Retype, word for word, every line from the one holding "open Sys2Proof.Machine" through the one holding "theorem test_wf_refuses_nop_09 : (Instr.nop" in the entries below, both included, and only those lines.
———
-- ==== Sys2Proof/Tests/Slice0.lean ====
section
/-! SUPPORT. Tests from the spec's own vectors (95_test_vectors.md, whose ids the comments name) and
encodings (30_encoding.md R96), and for every obligation with hypotheses a witness that meets them. -/

namespace Sys2Proof.Tests

open Sys2Proof.Machine

/-! ## Helpers -/

/-- `S0` of 95_test_vectors.md with the listed cells replaced. -/
def withCells (cs : List (Byte × Byte)) : State :=
  cs.foldl (fun s e => s.setCell e.1 e.2) State.reset

/-- `S0` with W, PC and the listed cells replaced. -/
def start (w : Byte) (pc : PcWord) (cs : List (Byte × Byte)) : State := { withCells cs with w := w, pc := pc }

/-- One `Step` with the word at PC, from `s`. -/
def run (word : Nat) (s : State) : Host.Outcome State Fault Refusal := step (s.withFetchWord 14 word)

/-- A next state with this W, STATUS, PC and CYC, of which `p` holds. -/
def gives (o : Host.Outcome State Fault Refusal) (w status : Byte) (pc : PcWord) (cyc : Nat)
    (p : State → Bool) : Bool :=
  match o with
  | .next t => t.w == w && t.cell statusAddr == status && t.pc == pc && t.cyc == cyc && p t
  | .fault _ => false
  | .refused _ => false

/-- Cell `a` holds `v`. -/
def holds (a v : Byte) (t : State) : Bool := t.cell a == v

/-- INTCON, TMR0, the first stack slot and SP. -/
def interrupted (intcon tmr0 : Byte) (slot : PcWord) (sp : BitVec 3) (t : State) : Bool :=
  t.cell intconAddr == intcon && t.cell tmr0Addr == tmr0 && t.peek 0 == slot && t.sp == sp

/-- The next state is `u`. -/
def isNext (o : Host.Outcome State Fault Refusal) (u : State) : Bool :=
  match o with
  | .next t => decide (t = u)
  | .fault _ => false
  | .refused _ => false

/-- Nothing more is asked. -/
def any (_ : State) : Bool := true

/-! ## Well-formedness: the four fixed words are refused as NOPs (30_encoding.md R100) -/

theorem test_wf_refuses_nop_08 : (Instr.nop 0x08).wf = false := by decide

theorem test_wf_refuses_nop_09 : (Instr.nop 0x09).wf = false := by decide

theorem test_wf_refuses_nop_63 : (Instr.nop 0x63).wf = false := by decide

theorem test_wf_refuses_nop_64 : (Instr.nop 0x64).wf = false := by decide

theorem test_wf_accepts_nop_62 : (Instr.nop 0x62).wf = true := by decide

/-! ## Decoding: words written out from the patterns of 30_encoding.md R96 -/

theorem test_decode_goto : decode 0b10100000010000 = .ok (.goto 0x010) := by decide

theorem test_decode_call : decode 0b10000000000101 = .ok (.call 0x005) := by decide

theorem test_decode_ret : decode 0b00000000001000 = .ok (.ret) := by decide

theorem test_decode_retlw : decode 0b11011000101010 = .ok (.retlw 2 0x2A) := by decide

theorem test_decode_retfie : decode 0b00000000001001 = .ok (.retfie) := by decide

theorem test_decode_nop : decode 0b00000001100010 = .ok (.nop 0x62) := by decide

theorem test_decode_clrwdt : decode 0b00000001100100 = .ok (.clrwdt) := by decide

theorem test_decode_sleep : decode 0b00000001100011 = .ok (.sleep) := by decide

theorem test_decode_addwf : decode 0b00011110001100 = .ok (.addwf .f 0x0C) := by decide

theorem test_decode_andwf : decode 0b00010100001100 = .ok (.andwf .w 0x0C) := by decide

theorem test_decode_clrf : decode 0b00000111111111 = .ok (.clrf 0x7F) := by decide

theorem test_decode_clrw : decode 0b00000101111111 = .ok (.clrw 0x7F) := by decide

theorem test_decode_comf : decode 0b00100110001100 = .ok (.comf .f 0x0C) := by decide

theorem test_decode_decf : decode 0b00001100001100 = .ok (.decf .w 0x0C) := by decide

theorem test_decode_decfsz : decode 0b00101110001100 = .ok (.decfsz .f 0x0C) := by decide

theorem test_decode_incf : decode 0b00101010000000 = .ok (.incf .f 0x00) := by decide

theorem test_decode_incfsz : decode 0b00111101000000 = .ok (.incfsz .w 0x40) := by decide

theorem test_decode_iorwf : decode 0b00010010001100 = .ok (.iorwf .f 0x0C) := by decide

theorem test_decode_movf : decode 0b00100000001100 = .ok (.movf .w 0x0C) := by decide

theorem test_decode_movwf : decode 0b00000010001100 = .ok (.movwf 0x0C) := by decide

theorem test_decode_rlf : decode 0b00110110001100 = .ok (.rlf .f 0x0C) := by decide

theorem test_decode_rrf : decode 0b00110000001100 = .ok (.rrf .w 0x0C) := by decide

theorem test_decode_subwf : decode 0b00001010001100 = .ok (.subwf .f 0x0C) := by decide

theorem test_decode_swapf : decode 0b00111000001100 = .ok (.swapf .w 0x0C) := by decide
———
Exercise solution:
open Sys2Proof.Machine

/-! ## Helpers -/

/-- `S0` of 95_test_vectors.md with the listed cells replaced. -/
def withCells (cs : List (Byte × Byte)) : State :=
  cs.foldl (fun s e => s.setCell e.1 e.2) State.reset

/-- `S0` with W, PC and the listed cells replaced. -/
def start (w : Byte) (pc : PcWord) (cs : List (Byte × Byte)) : State := { withCells cs with w := w, pc := pc }

/-- One `Step` with the word at PC, from `s`. -/
def run (word : Nat) (s : State) : Host.Outcome State Fault Refusal := step (s.withFetchWord 14 word)

/-- A next state with this W, STATUS, PC and CYC, of which `p` holds. -/
def gives (o : Host.Outcome State Fault Refusal) (w status : Byte) (pc : PcWord) (cyc : Nat)
    (p : State → Bool) : Bool :=
  match o with
  | .next t => t.w == w && t.cell statusAddr == status && t.pc == pc && t.cyc == cyc && p t
  | .fault _ => false
  | .refused _ => false

/-- Cell `a` holds `v`. -/
def holds (a v : Byte) (t : State) : Bool := t.cell a == v

/-- INTCON, TMR0, the first stack slot and SP. -/
def interrupted (intcon tmr0 : Byte) (slot : PcWord) (sp : BitVec 3) (t : State) : Bool :=
  t.cell intconAddr == intcon && t.cell tmr0Addr == tmr0 && t.peek 0 == slot && t.sp == sp

/-- The next state is `u`. -/
def isNext (o : Host.Outcome State Fault Refusal) (u : State) : Bool :=
  match o with
  | .next t => decide (t = u)
  | .fault _ => false
  | .refused _ => false

/-- Nothing more is asked. -/
def any (_ : State) : Bool := true

/-! ## Well-formedness: the four fixed words are refused as NOPs (30_encoding.md R100) -/

theorem test_wf_refuses_nop_08 : (Instr.nop 0x08).wf = false := by decide

theorem test_wf_refuses_nop_09 : (Instr.nop 0x09).wf = false := by decide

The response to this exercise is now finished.